Once we have the points into a projected coordinate system, we can calculate the densities. We start by defining a grid. `cellsize` is the dimension of the square grid cell in the units of the projected coordinate system. Meters in case of Lambert72. The boundaries of the grid are defined using `pretty()`, which turns a vector of numbers into a "pretty" vector with rounded numbers. The combination of the boundaries and the cell size determine the number of grid cells `n` in each dimension. `diff()` calculates the difference between to adjacent numbers of a vector.

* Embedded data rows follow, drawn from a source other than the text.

-- ==== Sys2Proof/Tests/Slice0.lean ====
section
/-! SUPPORT. The model's own tests, their expected values taken from spec/ (30_encoding.md R93, 95_test_vectors.md), and a
witness for the hypotheses of every obligation that has some. -/

namespace Sys2Proof.Tests

open Sys2Proof Sys2Proof.Machine

/-! ## Helpers -/

/-- The codes listed, at `a` and on. -/
def codesAt : Nat → List Nat → Mem
  | _, [] => []
  | a, c :: cs => (a, BitVec.ofNat 8 c) :: codesAt (a + 1) cs

/-- The state after reset with a tier and a buffer. -/
def ready (tier : Tier) (mem : Mem) : State := { State.reset with tier := tier, mem := mem }

/-- "1234567890123456" at 0x1000. -/
def digits16 : Mem := codesAt 0x1000 [49, 50, 51, 52, 53, 54, 55, 56, 57, 48, 49, 50, 51, 52, 53, 54]

/-- 95_test_vectors.md 2.6: "20261110" at 0x2000 and four readable bytes 0x00 after it. -/
def slack : Mem := codesAt 0x2000 [50, 48, 50, 54, 49, 49, 49, 48, 0, 0, 0, 0]

/-- 95_test_vectors.md P5: "12:45678" at 0x5000. -/
def nonDigits : Mem := codesAt 0x5000 [49, 50, 58, 52, 53, 54, 55, 56]

/-- A field of the next state, if there is one. -/
def after {α : Type} (f : State → α) : Host.Outcome State Fault Refusal → Option α
  | .next s => some (f s)
  | .fault _ => none
  | .refused _ => none

/-- RESULT, PHASE and TIER_LOCK. -/
def answer (s : State) : Word × Phase × Bool := (s.result, s.phase, s.tierLock)

/-- PHASE, FCODE, FADDR, TIER and TIER_LOCK. -/
def trouble (s : State) : Phase × FCode × Addr × Tier × Bool := (s.phase, s.fcode, s.faddr, s.tier, s.tierLock)

/-- `s` with the host about to present `(cw, a)`. -/
def presenting (s : State) (cw : CmdWord) (a : Addr) : State := { s with host := [.present cw a] }

/-! ## Well-formedness: an ill-formed term for each check -/

theorem test_wf_refuses_tier_3 : Instr.wf (.setTier 3#2) = false := by decide
theorem test_wf_refuses_length_17 : Instr.wf (.parseN 0x1000#64 17#5) = false := by decide
theorem test_wf_accepts_length_0_and_16 : Instr.wf (.parseN 0#64 0#5) = true ∧ Instr.wf (.parseN 0#64 16#5) = true := by decide
theorem test_memory_wf_refuses_disorder : Memory.wf [(2, 0#8), (1, 0#8)] = false := by decide
theorem test_memory_wf_refuses_repeats : Memory.wf [(1, 0#8), (1, 1#8)] = false := by decide

/-! ## Decoding, bit by bit from the rows' `encoding` -/

theorem test_decode_settier : decode 0b00000000000000000000010000000001#32 7#64 = .ok (.setTier 2#2) := by decide
theorem test_decode_parse4 : decode 0b00000000000000000000000000000010#32 0x1000#64 = .ok (.parse4 0x1000#64) := by decide
theorem test_decode_parse8 : decode 0b00000000000000000000000000000011#32 0x1000#64 = .ok (.parse8 0x1000#64) := by decide
theorem test_decode_parse16 : decode 0b00000000000000000000000000000100#32 0x1000#64 = .ok (.parse16 0x1000#64) := by decide
theorem test_decode_parsen : decode 0b00000000000000000000000011010101#32 0x1000#64 = .ok (.parseN 0x1000#64 13#5) := by decide
/-- The illegal words of 95_test_vectors.md 2.1. -/
theorem test_decode_illegal :
    decode 0x00000011#32 0#64 = .error .lenNotZero ∧ decode 0x000001F5#32 0#64 = .error .lenTooLong ∧
      decode 0x00000205#32 0#64 = .error .tierNotZero ∧ decode 0x0000000F#32 0#64 = .error .reservedOp ∧
      decode 0x80000004#32 0#64 = .error .zeroBitsSet := by decide
theorem test_table_word : decodeTableWord 32 0x000000D5 = some (.parseN 0#64 13#5) ∧ decodeTableWord 32 0x00000601 = none := by
  decide
theorem test_encode_parsen : encode (.parseN 0x1000#64 16#5) = (0x00000105#32, 0x1000#64) := by decide

/-! ## Datapaths (95_test_vectors.md 2.2 to 2.5) -/

theorem test_swar_levels : swarL1 0x3031313136323032#64 = 0x000A000B001A0014#64 ∧
    swarL2 0x000A000B001A0014#64 = 0x00000456000007EA#64 ∧ swarL3 0x00000456000007EA#64 = 20261110#64 := by decide
theorem test_little_endian : memRead (ready .bittrick digits16) 0x1000 8 = .ok 0x3837363534333231 := by decide
theorem test_mem_read_fault : memRead (ready .bittrick slack) 0x2005 8 = .error 0x200C := by decide
theorem test_fold_wraps :
    (foldAcc .k1 6#64 { State.reset.tr with acc := 1844674407370955161#64 }).acc = 0#64 := by decide
theorem test_digit_range : isDigit 0x2F#8 = false ∧ isDigit 0x30#8 = true ∧ isDigit 0x39#8 = true ∧ isDigit 0x3A#8 = false := by decide
theorem test_tail_digit : tailDigit 0x37#8 = 7#64 := by decide
/-- V.LOAD8DUP of "20261110" (2.3). -/
theorem test_load8dup : vLoad8Dup (ready .vecBase slack) 0x2000 = .ok 0x30313131363230323031313136323032#128 := by decide

/-! ## Commands -/

theorem test_settier_sets_and_locks :
    after (fun s => (s.tier, s.tierLock, s.phase, s.responses)) (exec (.setTier 2#2) State.reset) =
      some (.vecExt, true, .idle, [⟨false, 0#4, 0#64⟩]) := by decide
theorem test_settier_twice_is_illegal :
    after trouble (exec (.setTier 2#2) { ready .vecBase [] with tierLock := true }) =
      some (.fault, .illegalCommand, 0#64, .vecBase, true) := by decide
theorem test_parse4_reads_four :
    after answer (exec (.parse4 0x2004#64) (ready .bittrick slack)) = some (1110#64, .idle, true) := by decide
theorem test_parse4_fault_at_its_first_byte :
    after trouble (exec (.parse4 0x1FFE#64) (ready .vecExt slack)) = some (.fault, .bufferFault, 0x1FFE#64, .vecExt, true) := by
  decide
theorem test_parse8_bittrick :
    after answer (exec (.parse8 0x2000#64) (ready .bittrick slack)) = some (20261110#64, .idle, true) := by decide
theorem test_parse8_vector :
    after answer (exec (.parse8 0x2000#64) (ready .vecBase slack)) = some (20261110#64, .idle, true) := by decide
theorem test_parse16_vector :
    after answer (exec (.parse16 0x1000#64) (ready .vecExt digits16)) = some (0x000462D53C8ABAC0#64, .idle, true) := by decide
theorem test_parse16_needs_slack :
    after trouble (exec (.parse16 0x2000#64) (ready .vecBase slack)) = some (.fault, .bufferFault, 0x200C#64, .vecBase, true) := by
  decide
theorem test_parsen_13 :
    after answer (exec (.parseN 0x1000#64 13#5) (ready .bittrick digits16)) = some (1234567890123#64, .idle, true) := by decide
/-- The tail byte cannot be read although S8 and S4 read theirs (2.6). -/
theorem test_parsen_tail_fault :
    after trouble (exec (.parseN 0x2000#64 13#5) (ready .bittrick slack)) =
      some (.fault, .bufferFault, 0x200C#64, .bittrick, true) := by decide
/-- The result of bytes that are not digits is UNSPEC as a whole (P5). -/
theorem test_parse8_non_digits :
    after (fun s => s.result) (exec (.parse8 0x5000#64) (ready .bittrick nonDigits)) =
      some (Config.UNSPEC .parse8 .bittrick [0x31#8, 0x32#8, 0x3A#8, 0x34#8, 0x35#8, 0x36#8, 0x37#8, 0x38#8]) := rfl
/-- The address 0x10000 does not exist with AW = 16 (2.6). -/
theorem test_no_wrap_at_the_top :
    after trouble (exec (.parse8 0xFFFC#64)
      { ready .bittrick (codesAt 0 [48, 48, 48, 48] ++ codesAt 0xFFFC [50, 48, 50, 54]) with par := ⟨16, .vecExt⟩ }) =
      some (.fault, .bufferFault, 0#64, .bittrick, true) := by decide
theorem test_step_tier_above_max :
    after trouble (step { presenting State.reset 0x00000201#32 0#64 with par := ⟨64, .bittrick⟩ }) =
      some (.fault, .illegalCommand, 0#64, .bittrick, false) := by decide
theorem test_step_first_after_reset :
    after trouble (step (State.reset.withFetchWord 32 0x00000401)) = some (.idle, .none, 0#64, .vecExt, true) := by decide
theorem test_step_reset :
    after trouble (step { presenting State.reset 0#32 0#64 with
      host := [.reset], phase := .fault, fcode := .bufferFault, faddr := 5#64, tier := .vecExt, tierLock := true }) =
      some (.idle, .none, 0#64, .bittrick, false) := by decide
/-- `big+16` of program P4. -/
theorem test_assemble :
    assemble [.org 0x4000, .label ['b', 'i', 'g'], .digits ['1', '6'], .parse16 (.label ['b', 'i', 'g'] 0),
      .parseN (.label ['b', 'i', 'g'] 16) 4#5] =
      some [.store 0x4000 0x31#8, .store 0x4001 0x36#8, .present 0x00000004#32 0x4000#64, .present 0x00000045#32 0x4010#64] := by
  decide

The density is calculated with `MASS::kde2d()` based on the vectors with the longitude and latitude, the number of grid cells in each dimension and the boundaries of the grid. This returns the grid as a list with elements `x` (a vector of longitude coordinates of the centroids), `y` (a vector of latitude coordinates of the centroids) and `z` (a matrix with densities). The values in `z` are densities for the 'average' point per unit area. When we multiply the value `z` with the area of the grid cell and sum all of them we get 1. So if we multiple `z` with the number of points we get the density of the points per unit area.

We use [`dplyr::mutate()`](http://dplyr.tidyverse.org/) to convert it into a `data.frame`. The last two steps convert the centroids into a set of coordinates for square polygons.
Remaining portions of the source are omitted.